31 Mar South African businesses urged to take ‘zero trust’ approach for defence against cyberattacks

An INTERPOL report has highlighted a bleak outlook for South African businesses as the threat of cyberattacks continue.

The report, titled the African Cyberthreat Assessment Report 2021, revealed that while the broader African continent had experienced some attacks against critical infrastructure and frontline services, South Africa was amongst the countries hardest hit. South Africa experienced almost 230 million threat detections in total between January 2020 and February 2021. Comparatively, countries such as Kenya and Morocco were subjected to a smaller number of attacks, at 72 million and 71 million respectively.

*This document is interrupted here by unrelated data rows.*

/-- One sixteen-byte chunk of a TCOPY between memory and the scratchpad, or within memory, read and then written (R282). -/
def Job.copyChunk (c : Nat) (o : EOp) (j : Job) (i : Nat) : Job :=
  if j.fail.isSome then j
  else
    let a := (o.svals.getD 0 0).toNat + 16 * i
    let b := (o.svals.getD 1 0).toNat + 16 * i
    let base := (j.s.wg c o.wg).first
    let q : List Byte × Job :=
      if o.sp = 1 then
        (if j.s.spBad c (base + a) 16 then ([], j.stopSp c a) else (j.s.spRd c (base + a) 16, j))
      else j.readRun c o o.sp (fun k => some (a + k)) (fun k => a + k) 16
    if q.2.fail.isSome then q.2
    else if o.sp2 = 1 then { q.2 with s := q.2.s.spWr c (base + b) q.1 }
    else q.2.writeRun c o o.sp2 128 (fun k => some (b + k)) (fun k => b + k) q.1

/-- A chunk of a TCOPY within the scratchpad is read: what an earlier chunk of the copy goes to is that chunk (R282). -/
def Job.chunkIn (c : Nat) (o : EOp) (j : Job) (i : Nat) : Job :=
  if j.fail.isSome then j
  else
    let a := (o.svals.getD 0 0).toNat + 16 * i
    let b := (o.svals.getD 1 0).toNat
    let base := (j.s.wg c o.wg).first
    match if b ≤ a ∧ (a - b) / 16 < i then j.snap.find? (fun p => p.1 == (a - b) / 16) else none with
    | some p => { j with snap := j.snap ++ [(i, p.2)] }
    | none =>
      if j.s.spBad c (base + a) 16 then j.stopSp c a else { j with snap := j.snap ++ [(i, j.s.spRd c (base + a) 16)] }

/-- It is written. -/
def Job.chunkOut (c : Nat) (o : EOp) (j : Job) (i : Nat) : Job :=
  match j.snap.find? fun p => p.1 == i with
  | some p => { j with s := j.s.spWr c ((j.s.wg c o.wg).first + (o.svals.getD 1 0).toNat + 16 * i) p.2 }
  | none => j

/-- A source row of a TCOPY within the scratchpad: its chunks are read; those that an error keeps back leave the chunks before
them to be written first. -/
def Job.rowIn (c : Nat) (o : EOp) (j : Job) (g : List Nat) : Job :=
  let q := g.foldl (Job.chunkIn c o) j
  if q.fail.isNone then q
  else { (q.snap.map (·.1)).foldl (Job.chunkOut c o) { q with fail := none } with fail := q.fail }

/-- The parts of a TCOPY within the scratchpad: each source row is read, and each destination row written once its chunks have
been read. -/
def copyWithin (c : Nat) (o : EOp) (b : Nat → Nat) : List (List Nat) → List (List Nat) → List (Nat × List Nat) → List CopyPart
  | [], outs, _ => outs.map fun g => { keys := [b (g.headD 0) / 1024], run := fun j => g.foldl (Job.chunkOut c o) j }
  | g :: ins, outs, keys =>
    let last := g.getLastD 0
    let now := outs.takeWhile fun q => decide (q.getLastD 0 ≤ last)
    { keys := ((keys.head?).map (·.2)).getD [], run := fun j => j.rowIn c o g }
      :: (now.map fun q => ({ keys := [b (q.headD 0) / 1024], run := fun j => q.foldl (Job.chunkOut c o) j } : CopyPart))
      ++ copyWithin c o b ins (outs.dropWhile fun q => decide (q.getLastD 0 ≤ last)) keys.tail

def State.tcopyParts (s : State) (c : Nat) (o : EOp) : List CopyPart :=
  let base := (s.wg c o.wg).first
  let a (i : Nat) : Nat := (if o.sp = 1 then base else 0) + (o.svals.getD 0 0).toNat + 16 * i
  let b (i : Nat) : Nat := (if o.sp2 = 1 then base else 0) + (o.svals.getD 1 0).toNat + 16 * i
  let all := List.range ((o.svals.getD 2 0).toNat / 16)
  if o.sp = 1 ∧ o.sp2 = 1 then
    let ins := joinRuns (fun i => a i / 1024) all
    copyWithin c o b ins (joinRuns (fun i => b i / 1024) all) (ins.map fun g => (0, [a (g.headD 0) / 1024]))
  else
    (joinRuns (fun i => (if o.sp = 1 then a i else b i) / 1024) all).map fun g =>
      let i := g.headD 0
      { keys := if o.sp = 1 then [a i / 1024] else if o.sp2 = 1 then [b i / 1024] else []
        run := fun j => g.foldl (Job.copyChunk c o) j }

/-- A piece of a row of a TFILL. -/
def Job.fillSeg (c : Nat) (o : EOp) (eb : Nat) (j : Job) (g : Seg) : Job :=
  { j with s := j.s.tileWr c o.wg o.tb 0 g.row g.lo (fillBytes eb (o.svals.getD 0 0).toNat o.tb.cols.toNat g.lo g.hi) }

def State.tfillParts (s : State) (c : Nat) (o : EOp) : List CopyPart :=
  let eb := eBits o.tb.fmt.toNat o.fb
  tileParts (s.wg c o.wg).first o.tb eb (o.tb.rowBytes o.fb) (Job.fillSeg c o eb) (List.range o.tb.rows.toNat)

/-- A block's codes with the generators its elements step (R70, R83): element i of the tile uses lane i mod 32,
in a block that is not finite too (DEDUCED, log 34). -/
def quantBlock (f : NFmt) (r : Rnd) (first : Nat) (b : List Exact) (gen : Lanes) : List Nat × Lanes :=
  let k := blockExp f b
  (b.zip (List.range b.length)).foldl (fun (a : List Nat × Lanes) e =>
    let l := (first + e.2) % 32
    let g := genStep (a.2.get l)
    (a.1 ++ [blockCode f k r g e.1], if r = .sr then Lanes.build fun m => if m = l then g else a.2.get m else a.2)) ([], gen)

/-- A list cut into blocks. -/
def blocks {α : Type} (n : Nat) : Nat → List α → List (List α)
  | 0, _ => []
  | fuel + 1, l => if l.isEmpty then [] else l.take n :: blocks n fuel (l.drop n)

/-- XQNT stages a piece of a row of its source (R84); one that holds an error stops it. -/
def Job.stageSeg (c : Nat) (o : EOp) (j : Job) (g : Seg) : Job :=
  if j.fail.isSome then j
  else
    let q := j.tileRead c o.wg o.ta 0 g.row g.lo (g.hi - g.lo)
    { q.2 with snap := if g.lo = 0 then q.2.snap ++ [(g.row, q.1)]
                       else q.2.snap.map fun p => if p.1 = g.row then (p.1, p.2 ++ q.1) else p }

/-- XQNT quantises what it has staged: the rows become rows of codes, the scale bytes go to the X registers (R83, R84, R322). -/
def Job.quantise (c : Nat) (o : EOp) (j : Job) : Job :=
  let f := NFmt.of o.fb
  let ea := eBits o.ta.fmt.toNat o.fa
  let eb := eBits o.tb.fmt.toNat o.fb
  let cols := o.ta.cols.toNat
  let all := j.snap.foldl (fun (a : List (Nat × List Byte) × List Nat × Lanes) row =>
    let bs := blocks f.blk cols ((unpackRow ea cols row.2).map (elemVal o.ta.fmt.toNat o.fa))
    let q := (bs.zip (List.range bs.length)).foldl (fun (b : List Nat × List Nat × Lanes) e =>
      let z := quantBlock f o.rnd (row.1 * cols + f.blk * e.2) e.1 b.2.2
      (b.1 ++ z.1, b.2.1 ++ [blockScale f e.1], z.2)) (([] : List Nat), a.2.1, a.2.2)
    (a.1 ++ [(row.1, packRow eb q.1)], q.2.1, q.2.2))
    (([] : List (Nat × List Byte)), ([] : List Nat), (j.s.warp c o.slot).gen)
  let s := j.s.modWarp c o.slot fun k =>
    let xs := (all.2.1.zip (List.range all.2.1.length)).foldl (fun (m : FMap XReg) e =>
      let n := o.xw.getD (e.2 / 1024) 0
      let xr := FMap.getD m n {}
      FMap.put m n { xr with bytes := xr.bytes.set (e.2 % 1024) (BitVec.ofNat 8 e.1) }) k.x
    { k with x := xs, gen := all.2.2 }
  { j with s, snap := all.1 }

/-- XQNT writes a piece of a row of codes. -/
def Job.codeSeg (c : Nat) (o : EOp) (j : Job) (g : Seg) : Job :=
  match j.snap.find? fun p => p.1 == g.row with
  | some p => { j with s := j.s.tileWr c o.wg o.tb 0 g.row g.lo ((p.2.drop g.lo).take (g.hi - g.lo)) }
  | none => j

/-- XQNT: stage, quantise, write codes and scales (R84, R322). -/
def State.xqntParts (s : State) (c : Nat) (o : EOp) : List CopyPart :=
  let base := (s.wg c o.wg).first
  let rows := List.range o.ta.rows.toNat
  tileParts base o.ta (eBits o.ta.fmt.toNat o.fa) (o.ta.rowBytes o.fa) (Job.stageSeg c o) rows
    ++ { keys := [], run := Job.quantise c o }
    :: tileParts base o.tb (eBits o.tb.fmt.toNat o.fb) (o.tb.rowBytes o.fb) (Job.codeSeg c o) rows

/-- A copy's parts. -/
def State.copyParts (s : State) (c : Nat) (o : EOp) : List CopyPart :=
  if o.kind ≤ 1 then s.tensorParts c o
  else if o.kind ≤ 3 then s.gatherParts c o
  else if o.kind = 4 then s.tcopyParts c o
  else if o.kind = 5 then s.tfillParts c o
  else s.xqntParts c o

/-- The work of some parts, up to a failure. -/
def runParts (l : List CopyPart) (j : Job) : Job := l.foldl (fun j p => if j.fail.isSome then j else p.run j) j

/-- What a copy has still to do. -/
def State.copyWork (s : State) (c : Nat) (o : EOp) : Job :=
  runParts ((s.copyParts c o).drop o.part) { s, zeros := o.zeros, snap := o.snap }

/-- Row-port cycles of the parts after some others: each scratchpad row takes one. -/
def portCycles (before : List CopyPart) (l : List CopyPart) : Nat :=
  (l.foldl (fun (a : Nat × List Nat) p =>
    let new := p.keys.filter fun k => !a.2.contains k
    (a.1 + new.length, a.2 ++ new)) (0, before.flatMap (·.keys))).1

/-! Steps of the engine. -/

/-- Other traffic that a copy meets (R396): on its core, at its stack, at its home stacks, or between stacks when it goes
between stacks itself. -/
def State.meets (s : State) (c : Nat) (o : EOp) : Bool :=
  let ks := stackOf c :: o.homes.map (·.1)
  let far := o.homes.any fun h => h.1 != stackOf c
  (s.fly.any fun f => !f.2.performed && (f.2.core == c || f.2.pa == c || ks.contains (stackOf f.2.core)
      || (decide (s.region f.2.pa ≤ 1) && (ks.contains (homeOf f.2.pa) || (far && homeOf f.2.pa != stackOf f.2.core)))))
    || (s.cores.any fun k => k.2.ops.any fun e =>
        e.started && !(k.1 == c && e.id == o.id)
          && (k.1 == c || (e.isCopy && (ks.contains (stackOf k.1) || e.homes.any fun h => ks.contains h.1))))
    || (s.walks.any fun w => ks.contains w.2.stack)
    || (s.cmds.any fun g => g.2.core == c || ks.contains (stackOf g.2.core))
    || (s.migs.any fun m => ks.contains m.2.src || ks.contains (homeOf m.2.newPa))

/-- A copy is kept by nothing that could make it late (R356, R396). -/
def State.onTime (s : State) (c : Nat) (o : EOp) : Bool :=
  o.cached && !s.meets c o && o.homes.all fun h => decide (s.level h.1 ≤ h.2)

/-- The next cycle of a copy, from one on, with row-port cycles left after it: within the promise where R396 bounds it, else
free. -/
def State.copyNext (s : State) (c : Nat) (o : EOp) (from_ left : Nat) : Nat × State :=
  let r := if s.onTime c o then s.freeBelow (o.promise + 1 - from_ - left) else s.freeLat 0
  (from_ + r.1, r.2)

/-- A copy's next step at a cycle: a part, whose row-port access comes after the issue of its cycle (R206), or its end. -/
def State.copyAt (s : State) (c : Nat) (o : EOp) (t : Nat) (again : Instr) : State :=
  let s := s.setOp c { o with occ := t }
  if o.part < (s.copyParts c o).length then s.scheduleLate t again else s.schedule t again

/-- A copy starts when R285 lets it; the cycles of its parts are free, and within the promise where R396 bounds it. -/
def execCopyStart (core op : Nat) (s : State) : Host.Outcome State Fault Refusal :=
  match (s.core core).op? op with
  | none => .next s
  | some o =>
    if o.started || !o.isCopy then .next s
    else if s.beforeFirst core o then .next (s.scheduleOnce (s.clock + 1) (.copyStart core op))
    else if o.again then .next ((s.firstIssue core o.wg).kickEngines core)
    else if !(s.core core).opFree o then .next s
    else if s.clock < o.issued + 8 then .next (s.schedule (o.issued + 8) (.copyStart core op))
    else if 4 ≤ s.level (stackOf core) then .next (s.schedule s.nextSample (.copyStart core op))
    else
      let o := { o with started := true, start := s.clock, cached := s.onTime core o }
      let r := s.copyNext core o (s.clock + 1) (portCycles [] (s.copyParts core o))
      .next ((r.2.copyAt core o r.1 (if o.kind = 6 then .xqntComplete core op else .copyComplete core op)).kickEngines core)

In South Africa, email threats accounted for 219 million detections, and the country was also listed as the most targeted with ransomware and business e-mail compromise (BEC) attempts. In the INTERPOL report, figures were referred to from Accenture, which stated that South Africa has the third highest number of cyber crime victims worldwide, at a cost of R2.2 billion a year.

As the threat of cybercrime rises, many businesses in South Africa are being urged to consider a ‘zero trust’ policy and reconsider their cyber security approach and that the pre-COVID virtual private network (VPN) set-up that permits users to access all areas of the network is no longer a secure strategy. As more workplaces opt for remote working and cloud-based systems, businesses are being pushed towards a strategy of  ‘never trust, always verify’, which revokes any type of access privileges that users may have previously had on a network, and keeps their access to the absolute minimum, while frequently requesting user authentication. This keeps a tighter hold on access and allows for the faster reactions when a threat is detected.